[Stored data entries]

________________________________________

/-- R587: how the words of a burst are judged as they arrive, up to the first that is refused: whether each is staged. -/
def wordsStaged : List (Nat × Word) → State → List Bool
  | [], _ => []
  | (a, w) :: rest, s =>
    match hostWord a w s with
    | (.done, s1) => false :: wordsStaged rest s1
    | (.staged, s1) => true :: wordsStaged rest s1
    | (.refused _, _) => []

/-- R587, R589: a word is performed or staged as it was answered; a staged word of a transaction that has ended since goes with
it. -/
def wordPerform (a : Nat) (w : Word) (staged : Bool) (s : State) : State :=
  if !staged then performWord a w s
  else if s.tx.st = 1 then stage a w (if selectors.contains a then performWord a w s else s)
  else s

/-- The words of a burst, in ascending order. -/
def wordsPerform : List (Nat × Word) → List Bool → State → State
  | [], _, s => s
  | (a, w) :: rest, st, s => wordsPerform rest st.tail (wordPerform a w (st.headD false) s)

/-! ### Frames -/

/-- R583: the codes of the status word. -/
inductive HostCode where
  | done
  | busy
  | refused
  | crc
  | staged
  | length
  deriving DecidableEq, Repr

/-- The number of a code. -/
def HostCode.num (c : HostCode) : Nat :=
  match c with
  | .done => 0
  | .busy => 1
  | .refused => 2
  | .crc => 3
  | .staged => 4
  | .length => 5

/-- R583: the status word. -/
def statusWord (c : HostCode) (reason : Nat) (s : State) : Nat :=
  c.num + 2 ^ 4 * reason + 2 ^ 8 * modeCode s.dev.mode + bitAt 11 (intN s) + 2 ^ 16 * (s.hif.seq % 2 ^ 16)

/-- R584: the end word. -/
def endWord (count : Nat) (c : HostCode) (reason : Nat) : Nat := count + 2 ^ 16 * c.num + 2 ^ 20 * reason

/-- A response: its bytes followed by their CRC (R581). -/
def respond (body : List Byte) (s : State) : State :=
  { s with hif := { s.hif with response := body ++ beBytes 2 (crc16 body).toNat, inResponse := true, latched := [] } }

/-- What a frame does besides its response, by its final code (R597). -/
def codeEffect (c : HostCode) (reason addr : Nat) (wr : Bool) (s : State) : State :=
  match c with
  | .busy => incFld Reg.HIF_CNT 31 16 s
  | .crc => cause Reg.HIF_CAUSE 0 (incFld Reg.HIF_CNT 15 0 s)
  | .refused =>
    cause Reg.HIF_CAUSE 1 (setReg Reg.HIF_LAST_RES (BitVec.ofNat 32 (2 + 16 * reason + bitAt 8 wr))
      (setReg Reg.HIF_LAST_ADDR (BitVec.ofNat 32 addr) (incFld Reg.HIF_CNT2 15 0 s)))
  | .done | .staged | .length => s

/-- R581: the CRC of a request. -/
def requestCrc (cmd : Byte) (body : List Byte) : Nat := (crc16 (cmd :: body)).toNat

/-- Address and length as a request carries them. -/
def requestHead (addr n : Nat) : List Byte := beBytes 4 addr ++ beBytes 2 n

/-- R404: in BOOT, and while CORE is not ON, only the BUSY responder of the always-on domain answers. -/
def portBusy (s : State) : Bool := s.dev.mode == .boot || !domOn s 1

/-- R412: what the always-on domain answers with BUSY raises the demand of the domains that the access needs. -/
def portRaise (a n : Nat) (s : State) : State :=
  if s.dev.mode ≠ .boot ∧ !domOn s 1 then raiseHost (if placeReason a n = 0 then neededDomains a n else [1]) s else s

/-- R584, R588, R591, R593: what a READ or WRITE is answered before its address is looked at. -/
def frameCode (crcOk : Bool) (n : Nat) (s : State) : Option HostCode :=
  if portBusy s then some .busy
  else if !crcOk then some .crc
  else if n = 0 ∨ 4096 < n then some .length
  else if s.pwr.saving ∨ s.hif.pending.isSome then some .busy
  else none

/-- R412, R439, R473 to R475, R585, R586, R591: what the place and the state say of an access: a code other than DONE and its
reason, and the state with what that leaves (MEM_CAUSE.unmapped, demand, a refusal of the parameter store). A domain that is
not ON and a unit at work are answered with BUSY in every state, before the access is judged further. -/
def accessCode (wr : Bool) (a n : Nat) (s : State) : Option (HostCode × Nat) × State :=
  if placeReason a n ≠ 0 then
    (some (.refused, placeReason a n), if touchesNothing a n then cause Reg.MEM_CAUSE 4 s else s)
  else
    match hostRange a with
    | none => (some (.refused, 6), s)
    | some r =>
      if !served s a n then (some (.busy, 0), raiseHost (neededDomains a n) s)
      else
        let s1 := hostTouch (neededDomains a n) s
        if unitBusy wr r s then (some (.busy, 0), s1)
        else if stateReason wr r a s ≠ 0 then
          (some (.refused, stateReason wr r a s), if r = .nv then psRefuse s1 else s1)
        else (none, s1)

/-- A READ that is answered without data. -/
def readNone (c : HostCode) (reason a n : Nat) (s : State) : State :=
  respond (beBytes 4 (statusWord c reason s) ++ List.replicate n 0#8 ++ beBytes 4 (endWord 0 c reason))
    (codeEffect c reason a false s)

/-- R584, R586, R587: a READ that is performed. -/
def readDone (r : HostRange) (a n : Nat) (ecc : Option Nat) (s : State) : State :=
  let head := beBytes 4 (statusWord .done 0 s)
  match r with
  | .window _ =>
    let (bs, ls, s1) := wordsRead a (n / 4) s
    let s2 := respond (head ++ bs ++ beBytes 4 (endWord n .done 0)) s1
    { s2 with hif := { s2.hif with latched := ls } }
  | _ =>
    let (k, s1) := fresh s
    let good := goodBytes r a n ecc s1
    let era := if s.dev.mode = .hold then s.mem.era else k
    let bs := fit 0#8 n (hostMemRead r a good era s1)
    let s2 := memRead memLost a (min n (good + 1)) s1
    if good = n then respond (head ++ bs ++ beBytes 4 (endWord n .done 0)) s2
    else
      let s2 := if r = .nv then cause Reg.JNL_CAUSE 11 (psRefuse s2) else s2
      respond (head ++ bs ++ beBytes 4 (endWord good .refused 9)) (codeEffect .refused 9 (a + good) false s2)

/-- A READ frame (R580 to R587, R591). Until power-good the port does not drive its pins (R403). -/
def hostRead (cmd : Byte) (a n crc : Nat) (ecc : Option Nat) (s : State) : State :=
  let addr := a % 2 ^ 32
  let len := n % 2 ^ 16
  if !s.pwr.powerGood then s
  else match frameCode (crc == requestCrc cmd (requestHead addr len)) len s with
  | some c => readNone c 0 addr len (portRaise addr len s)
  | none =>
    match accessCode false addr len s with
    | (some (c, reason), s1) => readNone c reason addr len s1
    | (none, s1) =>
      match hostRange addr with
      | some r => readDone r addr len ecc s1
      | none => s1

/-- A WRITE's response (R580, R583, R584). -/
def writeAnswer (c : HostCode) (reason count addr : Nat) (s : State) : State :=
  respond (beBytes 4 (statusWord c reason s) ++ beBytes 4 (endWord count c reason)) (codeEffect c reason addr true s)

/-- A WRITE frame (R580 to R588, R591): the words are judged, each with the ones before it performed, and those that pass
wait for HOST_CS_N to rise. -/
def hostWrite (cmd : Byte) (a n : Nat) (data : List Byte) (crc : Nat) (s : State) : State :=
  let addr := a % 2 ^ 32
  let len := n % 2 ^ 16
  let wait (bs : List Byte) (st : List Bool) (s : State) : State :=
    if bs.isEmpty then s
    else { s with hif := { s.hif with
      pending := some (addr, bs)
      pendStaged := st } }
  if (len ≠ data.length ∧ len ≤ 4096) ∨ !s.pwr.powerGood then s
  else
    match frameCode (crc == requestCrc cmd (requestHead addr len ++ data)) len s with
    | some c => writeAnswer c 0 0 addr (portRaise addr len s)
    | none =>
      match accessCode true addr len s with
      | (some (c, reason), s1) => writeAnswer c reason 0 addr s1
      | (none, s1) =>
        match hostRange addr with
        | some (.window _) =>
          let st := wordsStaged (burstWords addr data) s1
          match wordsWrite (burstWords addr data) 0 true s1 with
          | (k, _, some (b, w, reason), _) =>
            wait (data.take (4 * k)) st (writeAnswer .refused reason (4 * k) (addr + 4 * k) (refuseEffect b w reason s1))
          | (_, all, none, _) => wait data st (writeAnswer (if all then .staged else .done) 0 len addr s1)
        | _ => wait data [] (writeAnswer .done 0 len addr s1)

/-- A STATUS frame (R404, R580, R591): in BOOT code BUSY, state 0 and summary zero; while CORE is not ON the BUSY responder
answers, with a summary of zero as in BOOT (DESIGN CHOICE, log entry 105). -/
def hostStatus (cmd : Byte) (crc : Nat) (s : State) : State :=
  let answer (c : HostCode) : State :=
    let sum : Word := if portBusy s then 0#32 else intSummary s
    respond (beBytes 4 (statusWord c 0 s) ++ beBytes 4 sum.toNat) (codeEffect c 0 0 false s)
  if !s.pwr.powerGood then s
  else if portBusy s then answer .busy
  else if crc = requestCrc cmd [] then answer .done
  else answer .crc

/-! ### Meanings -/

/-- READ_WIDTH_1 (R580): command 0x03. `ecc` is the number of bytes before the first granule of the parameter store that the
die cannot correct, if the burst meets one. -/
def execReadWidth1 (addr n crc : Nat) (ecc : Option Nat) (s : State) : Result := .next (hostRead 0x03#8 addr n crc ecc s)

/-- READ_WIDTH_4 (R580): command 0xEB. -/
def execReadWidth4 (addr n crc : Nat) (ecc : Option Nat) (s : State) : Result := .next (hostRead 0xEB#8 addr n crc ecc s)

/-- WRITE_WIDTH_1 (R580, R587): command 0x02. -/
def execWriteWidth1 (addr n : Nat) (data : List Byte) (crc : Nat) (s : State) : Result :=
  .next (hostWrite 0x02#8 addr n data crc s)

/-- WRITE_WIDTH_4 (R580, R587): command 0x38. -/
def execWriteWidth4 (addr n : Nat) (data : List Byte) (crc : Nat) (s : State) : Result :=
  .next (hostWrite 0x38#8 addr n data crc s)

/-- STATUS_WIDTH_1 (R580): command 0x05. -/
def execStatusWidth1 (crc : Nat) (s : State) : Result := .next (hostStatus 0x05#8 crc s)

/-- STATUS_WIDTH_4 (R580): command 0x75. -/
def execStatusWidth4 (crc : Nat) (s : State) : Result := .next (hostStatus 0x75#8 crc s)

/-- BAD_CMD (R580): a command byte that no command has. -/
def execBadCmd (cmd : Byte) (s : State) : Result :=
  if [0x03#8, 0xEB#8, 0x02#8, 0x38#8, 0x05#8, 0x75#8].contains cmd then .next s
  else .next (cause Reg.HIF_CAUSE 3 { s with hif := { s.hif with inResponse := false, response := [] } })

/-- HOST_CS_N_EARLY_RISE (R589): `none` is a rise before the request CRC has been received; `some k` a rise during a
response, with `k` words of a read burst fetched: what a later word would have latched is not latched. -/
def execHostCsNEarlyRise (fetched : Option Nat) (s : State) : Result :=
  match fetched with
  | none => .next (cause Reg.HIF_CAUSE 2 (incFld Reg.HIF_CNT2 31 16 s))
  | some k =>
    if s.hif.inResponse then
      let s1 := forL (s.hif.latched.reverse.filter (fun l => decide (k ≤ l.1))) s (fun l s =>
        if getReg s l.2.1 = l.2.2.2 then setReg l.2.1 l.2.2.1 s else s)
      .next (incFld Reg.HIF_CNT2 31 16 { s1 with hif := { s1.hif with inResponse := false, latched := [] } })
    else .next s

/-- HOST_WRITE_PERFORM (R587, R588): the buffered words are performed in ascending order, as they were answered; HIF_STAT.seq
counts the transaction. -/
def execHostWritePerform (s : State) : Result :=
  match s.hif.pending with
  | none => .next s
  | some (a, data) =>
    let s1 := { s with hif := { s.hif with
      pending := none
      pendStaged := []
      seq := (s.hif.seq + 1) % 2 ^ 16 } }
    match hostRange a with
    | some (.window _) => .next (wordsPerform (burstWords a data) s.hif.pendStaged s1)
    | some r => .next (hostMemWrite r a data s1)
    | none => .next s1

end Sys2Proof.Machine
end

________________________________________

Task instructions:
Reproduce the entries above exactly, but only the lines between the line holding "respond (beBytes 4 (statusWord c reason s) ++ beBytes" and the line holding "wait for HOST_CS_N to rise. -/", inclusive.

Exercise solution:
  respond (beBytes 4 (statusWord c reason s) ++ beBytes 4 (endWord count c reason)) (codeEffect c reason addr true s)

/-- A WRITE frame (R580 to R588, R591): the words are judged, each with the ones before it performed, and those that pass
wait for HOST_CS_N to rise. -/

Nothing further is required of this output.